Ей было горько и противно. Восемнадцатилетняя душа её была ещё податлива, и все обвинения, оскорбления, которые услышала она за этой страшной дверью, проникли в неё и породили непонятное чувство вины. Хотя полюбить – какой тут грех? Всё это раздирало Таню на части.
Рядом послышалось какое-то хлюпанье, и Таня отняла руки от лица. Старушка–уборщица копошилась над своим ведром, выжимала половую тряпку. Она посмотрела на Таню мудрыми старческими глазами и, с трудом выпрямившись, произнесла:
- Не плачь, девонька, не плачь… Годы пройдут – не пожалеешь, только рада будешь.
Таня взялась рукой за свой живот, словно пытаясь уже сейчас почувствовать обещанную радость.
- Спасибо, - сказала она, вытирая лицо, всё ещё кривившееся от горя. – Спасибо вам большое.
И медленно пошла вниз, держась за перила. Старушка смотрела ей вслед и сокрушённо качала головой.
Апрель немножко развеселил райцентр после долгой зимы, пустил по колдобинам ручейки, покрасил небо свежей голубой краской. Солнце отсвечивало в окнах вокзала. Тане не пришлось ждать долго. Скрипящий и пыхтящий «Львовский» автобус, гостеприимно громыхнув, распахнул перед Таней свои двери и повёз её домой.

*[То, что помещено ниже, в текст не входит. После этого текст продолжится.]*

/-- Every command answers a next state and keeps what none undoes, each by the lemma about its meaning. -/
theorem exec_answers : ∀ (c : Instr) (s : State), Answers s (exec c s)
  | .nop _, _ => execNop_answers ..
  | .kbegin _ _ _ _ _, _ => execKbegin_answers ..
  | .commit _, _ => execCommit_answers ..
  | .wait _ _ _, _ => execWait_answers ..
  | .signal _ _ _ _ _ _, _ => execSignal_answers ..
  | .fence _, _ => execFence_answers ..
  | .recipe _ _ _ _ _, _ => execRecipe_answers ..
  | .prob _ _, _ => execProb_answers ..
  | .attn _ _, _ => execAttn_answers ..
  | .rowop _ _, _ => execRowop_answers ..
  | .stripe _ _, _ => execStripe_answers ..
  | .peel _ _, _ => execPeel_answers ..
  | .atom _ _, _ => execAtom_answers ..
  | .coll _ _, _ => execColl_answers ..
  | .codec _ _ _, _ => execCodec_answers ..
  | .place _ _ _, _ => execPlace_answers ..
  | .epoch _ _ _ _, _ => execEpoch_answers ..
  | .sound _ _ _ _ _, _ => execSound_answers ..
  | .tail _ _, _ => execTail_answers ..
  | .resume _, _ => execResume_answers ..
  | .skip _, _ => execSkip_answers ..
  | .clrEvents _, _ => execClrEvents_answers ..
  | .synValueWrite _ _, _ => execSynValueWrite_answers ..
  | .registerWrite _ _ _ _, _ => execRegisterWrite_answers ..
  | .kernelFetch _, _ => execKernelFetch_answers ..
  | .crewGrant _, _ => execCrewGrant_answers ..
  | .trayScrubDone _ _, _ => execTrayScrubDone_answers ..
  | .killTraysReturned _, _ => execKillTraysReturned_answers ..
  | .crewCoreJoin _ _, _ => execCrewCoreJoin_answers ..
  | .planReady _, _ => execPlanReady_answers ..
  | .chunkFillDone _ _ _, _ => execChunkFillDone_answers ..
  | .tileDone _ _ _, _ => execTileDone_answers ..
  | .tileSteal _, _ => execTileSteal_answers ..
  | .batchSteal _ _, _ => execBatchSteal_answers ..
  | .rowDone _ _, _ => execRowDone_answers ..
  | .attnShareDone _ _, _ => execAttnShareDone_answers ..
  | .peelBatchDone _ _, _ => execPeelBatchDone_answers ..
  | .stripeDone _ _, _ => execStripeDone_answers ..
  | .stripeSteal _, _ => execStripeSteal_answers ..
  | .soundingCompare _ _, _ => execSoundingCompare_answers ..
  | .commitBegin _, _ => execCommitBegin_answers ..
  | .commitStoresAcked _, _ => execCommitStoresAcked_answers ..
  | .commitAtomicsDone _, _ => execCommitAtomicsDone_answers ..
  | .commitRemoteDone _, _ => execCommitRemoteDone_answers ..
  | .kernelRerun _, _ => execKernelRerun_answers ..
  | .harbourOpApply _, _ => execHarbourOpApply_answers ..
  | .stackReadDone _ _ _ _ _, _ => execStackReadDone_answers ..
  | .ueRereadDone _ _ _ _, _ => execUeRereadDone_answers ..
  | .pinCountClear _ _, _ => execPinCountClear_answers ..
  | .refresh _ _, _ => execRefresh_answers ..
  | .scrubRead _ _ _ _, _ => execScrubRead_answers ..
  | .migrationDone _ _, _ => execMigrationDone_answers ..
  | .shelfReadDone _ _, _ => execShelfReadDone_answers ..
  | .shelfMapRebuild, _ => execShelfMapRebuild_answers ..
  | .wearLevel, _ => execWearLevel_answers ..
  | .garbageCollect _, _ => execGarbageCollect_answers ..
  | .shelfRelocate _ _ _, _ => execShelfRelocate_answers ..
  | .tidewatchLoop _ _ _, _ => execTidewatchLoop_answers ..
  | .deadlineEval _, _ => execDeadlineEval_answers ..
  | .telemetry _, _ => execTelemetry_answers ..
  | .overCurrent _, _ => execOverCurrent_answers ..
  | .admission _ _, _ => execAdmit_answers ..
  | .proofCheckDone _, _ => execProofCheckDone_answers ..
  | .remove _, _ => execRemove_answers ..
  | .park _, _ => execPark_answers ..
  | .parkComplete _, _ => execParkComplete_answers ..
  | .restore _ _, _ => execRestore_answers ..
  | .restorePageReturn _ _, _ => execRestorePageReturn_answers ..
  | .killQueue _ _, _ => execKillQueue_answers ..
  | .ticket _, _ => execTicket_answers ..
  | .reset, _ => execReset_answers ..
  | .fundamentalReset, _ => execFundamentalReset_answers ..
  | .trayParkDone _ _, _ => execTrayParkDone_answers ..
  | .trayRestoreDone _ _, _ => execTrayRestoreDone_answers ..
  | .domainGate _, _ => execDomainGate_answers ..
  | .domainUngate _, _ => execDomainUngate_answers ..
  | .domainUngateDone _, _ => execDomainUngateDone_answers ..
  | .openSlot _ _ _ _ _, _ => execOpenSlot_answers ..
  | .closeSlot _, _ => execCloseSlot_answers ..
  | .clearSlot _ _, _ => execClearSlot_answers ..
  | .relock, _ => execRelock_answers ..
  | .portEnable _, _ => execPortEnable_answers ..
  | .portDisable _, _ => execPortDisable_answers ..
  | .routeEntryWrite _, _ => execRouteEntryWrite_answers ..
  | .pinMarkWrite _ _ _, _ => execPinMarkWrite_answers ..
  | .hdmDecoderCommit _ _ _ _, _ => execHdmDecoderCommit_answers ..
  | .halfTicketVerified, _ => execHalfTicketVerified_answers ..
  | .custodianHalfTicket _ _ _, _ => execCustodianHalfTicket_answers ..
  | .ticketTimeout _, _ => execTicketTimeout_answers ..
  | .peerTicketCheck, _ => execPeerTicketCheck_answers ..
  | .peerVerdict, _ => execPeerVerdict_answers ..
  | .peerVerdictTimeout, _ => execPeerVerdictTimeout_answers ..
  | .isthmusHeartbeatSend _, _ => execIsthmusHeartbeatSend_answers ..
  | .isthmusHeartbeat _ _ _ _, _ => execIsthmusHeartbeat_answers ..
  | .isthmusHeartbeatLost _, _ => execIsthmusHeartbeatLost_answers ..
  | .bootHeartbeatTimeout _, _ => execBootHeartbeatTimeout_answers ..
  | .vinQualified, _ => execVinQualified_answers ..
  | .rootPllLocked, _ => execRootPllLocked_answers ..
  | .serdesPllLocked, _ => execSerdesPllLocked_answers ..
  | .bootStageDone _ _ _ _ _, _ => execBootStageDone_answers ..
  | .rootPllLockLoss, _ => execRootPllLockLoss_answers ..
  | .relockAttempt _, _ => execRelockAttempt_answers ..
  | .underVoltage, _ => execUnderVoltage_answers ..
  | .holdupEnd, _ => execHoldupEnd_answers ..
  | .thermalTrip _, _ => execThermalTrip_answers ..
  | .portTrained _ _ _, _ => execPortTrained_answers ..
  | .laneLockLoss _ _, _ => execLaneLockLoss_answers ..
  | .ackStall _, _ => execAckStall_answers ..
  | .drainEnd _, _ => execDrainEnd_answers ..
  | .codewordUncorrectable _, _ => execCodewordUncorrectable_answers ..
  | .linkAck _ _ _, _ => execLinkAck_answers ..
  | .linkNak _ _, _ => execLinkNak_answers ..
  | .linkAckTimer _, _ => execLinkAckTimer_answers ..
  | .write _ _, _ => execWrite_answers ..
  | .read _ _, _ => execRead_answers ..
  | .readResp half _, _ => execReadResp_answers half ..
  | .atomic _ _, _ => execAtomic_answers ..
  | .signalAdd _ _, _ => execSignalAdd_answers ..
  | .signalSet _ _, _ => execSignalSet_answers ..
  | .doorbell _ _, _ => execDoorbell_answers ..
  | .ack half _, _ => execAck_answers half ..
  | .nack half _, _ => execNack_answers half ..
  | .packetForward _ _, _ => execPacketForward_answers ..
  | .reservedPacket _ _, _ => execReservedPacket_answers ..
  | .resendTimeout _ _, _ => execResendTimeout_answers ..
  | .deliveryTimeout _ _, _ => execDeliveryTimeout_answers ..
  | .filterExpiry _ _ _ _, _ => execFilterExpiry_answers ..
  | .txnFree _ _, _ => execTxnFree_answers ..
  | .holTimeout _ _, _ => execHolTimeout_answers ..
  | .longshoreEngineGrant, _ => execLongshoreEngineGrant_answers ..
  | .collGreeting _, _ => execCollGreeting_answers ..
  | .collCount _, _ => execCollCount_answers ..
  | .go _, _ => execGo_answers ..
  | .abort _, _ => execAbort_answers ..
  | .collData _, _ => execCollData_answers ..
  | .chunkAck _, _ => execChunkAck_answers ..
  | .chunkNak _, _ => execChunkNak_answers ..
  | .chunkResend _ _ _, _ => execChunkResend_answers ..
  | .collDone _, _ => execCollDone_answers ..
  | .land _, _ => execLand_answers ..
  | .memberHeartbeatSend _, _ => execMemberHeartbeatSend_answers ..
  | .memberHeartbeat _, _ => execMemberHeartbeat_answers ..
  | .memberLost _ _, _ => execMemberLost_answers ..
  | .lostNotice _, _ => execLostNotice_answers ..
  | .leaveNotice _, _ => execLeaveNotice_answers ..
  | .poll _, _ => execPoll_answers ..
  | .pollAnswer _, _ => execPollAnswer_answers ..
  | .coordinatorTimeout _, _ => execCoordinatorTimeout_answers ..
  | .install _, _ => execInstall_answers ..
  | .exclusion _, _ => execExclusion_answers ..
  | .installTimeout _, _ => execInstallTimeout_answers ..
  | .taint _, _ => execTaint_answers ..
  | .codecEngineGrant, _ => execCodecEngineGrant_answers ..
  | .codecJobDone _, _ => execCodecJobDone_answers ..
  | .hostLinkUp _ _ _ _ _, _ => execHostLinkUp_answers ..
  | .hostLinkDown, _ => execHostLinkDown_answers ..
  | .cxlMemRead _ _, _ => execCxlMemRead_answers ..
  | .cxlMemWrite _ _ _, _ => execCxlMemWrite_answers ..
  | .doeDiscovery _, _ => execDoeDiscovery_answers ..
  | .cdatRead, _ => execCdatRead_answers ..
  | .spdmRequest _, _ => execSpdmRequest_answers ..
  | .getMldsaCert _ _, _ => execGetMldsaCert_answers ..
  | .signTranscript, _ => execSignTranscript_answers ..
  | .rationsWindow _ _ _, _ => execRationsWindow_answers ..
  | .lhCharacter _ _, _ => execLhCharacter_answers ..
  | .keeperId, _ => execKeeperId_answers ..
  | .baud _, _ => execBaud_answers ..
  | .baudRevert, _ => execBaudRevert_answers ..
  | .rd _ _, _ => execRd_answers ..
  | .wr _ _, _ => execWr_answers ..
  | .wrd _ _ _, _ => execWrd_answers ..
  | .wwr _ _ _, _ => execWwr_answers ..
  | .temp, _ => execTemp_answers ..
  | .mrd _ _ _, _ => execMrd_answers ..
  | .mwr _ _ _, _ => execMwr_answers ..
  | .keeperBlock _ _, _ => execKeeperBlock_answers ..
  | .keeperBlockTimeout, _ => execKeeperBlockTimeout_answers ..
  | .halt _, _ => execHalt_answers ..
  | .release _, _ => execRelease_answers ..
  | .keeperKill _, _ => execKeeperKill_answers ..
  | .lock, _ => execLock_answers ..
  | .stat, _ => execStat_answers ..
  | .snoop _, _ => execSnoop_answers ..
  | .configSpaceWrite _ _, _ => execConfigSpaceWrite_answers ..
  | .mgmt _ _, _ => execMgmt_answers ..
  | .regulatorsGood, _ => execRegulatorsGood_answers ..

Дома Таня прошла, не раздеваясь, к столу, стянув только с головы косынку, и бессильно опустила на руки голову. Так просидела она час или больше, ни о чём не думая, пока не услышала, как хлопнула дверь.
Мама вошла, посмотрела Тане в лицо и всплеснула руками.
- Танечка! Неужто исключили?
Таня молча кивнула. Родные мамины руки обняли её, прижали к мягкой груди, погладили по волосам.
- Ничего, Танечка, не плачь, моя родненькая, как-нибудь проживём…
Отец Лазарь был красив такой мужественной красотой, что в нынешние времена сериалов, пожалуй, вполне мог бы получить приглашение сниматься в роли героя-любовника от какого-нибудь режиссёра. Шелковистые кудри вились до самых плеч, ярко-синие глаза смотрели из-под густых тёмных бровей ясно и решительно. И даже короткая борода не только не портила его, а, напротив, придавала лицу ещё более мужественное выражение.
Деревенские девки млели и вздыхали о нём и днями, и ночами, и на прополке картошки, и на уборке сена. Но отец Лазарь стойко держался. И только Таня – активистка, комсомолка, баскетболистка «и просто красавица» - запала-таки отцу Лазарю в душу. И его детски- невинные, чистые, как капли дождя, глаза, темнели и зажигались, когда видел он её тонкую фигурку в дешёвом, сшитым мамой, платьице.
Таня с детства отличалась от своего окружения, выбивалась из него. Недаром давали ей путёвки в «Орлёнок», где она каталась на лодке в компании дружественных, тогда ещё, грузинских ребят, занимала первые места по прыжкам в длину и всегда была первой в спортивном ориентировании. А ещё лучше всех пела у костра «Орлята учатся летать».
Не привлекали её настойчивые ухаживания вечно полупьяных трактористов и скотников, не дружила она близко с девчонками, хотя и обычной работы, какая выпадает на долю любого деревенского жителя, тоже не чуралась.
Летом семьдесят третьего, когда Таня с красным дипломом закончила сельхозтехникум по специальности зоотехник, из семинарии на практику прибыл в деревню отец Лазарь, в миру Саша Красильников, коренной петербуржец, с тихим голосом, мягкими манерами, непьющий и нематерящийся.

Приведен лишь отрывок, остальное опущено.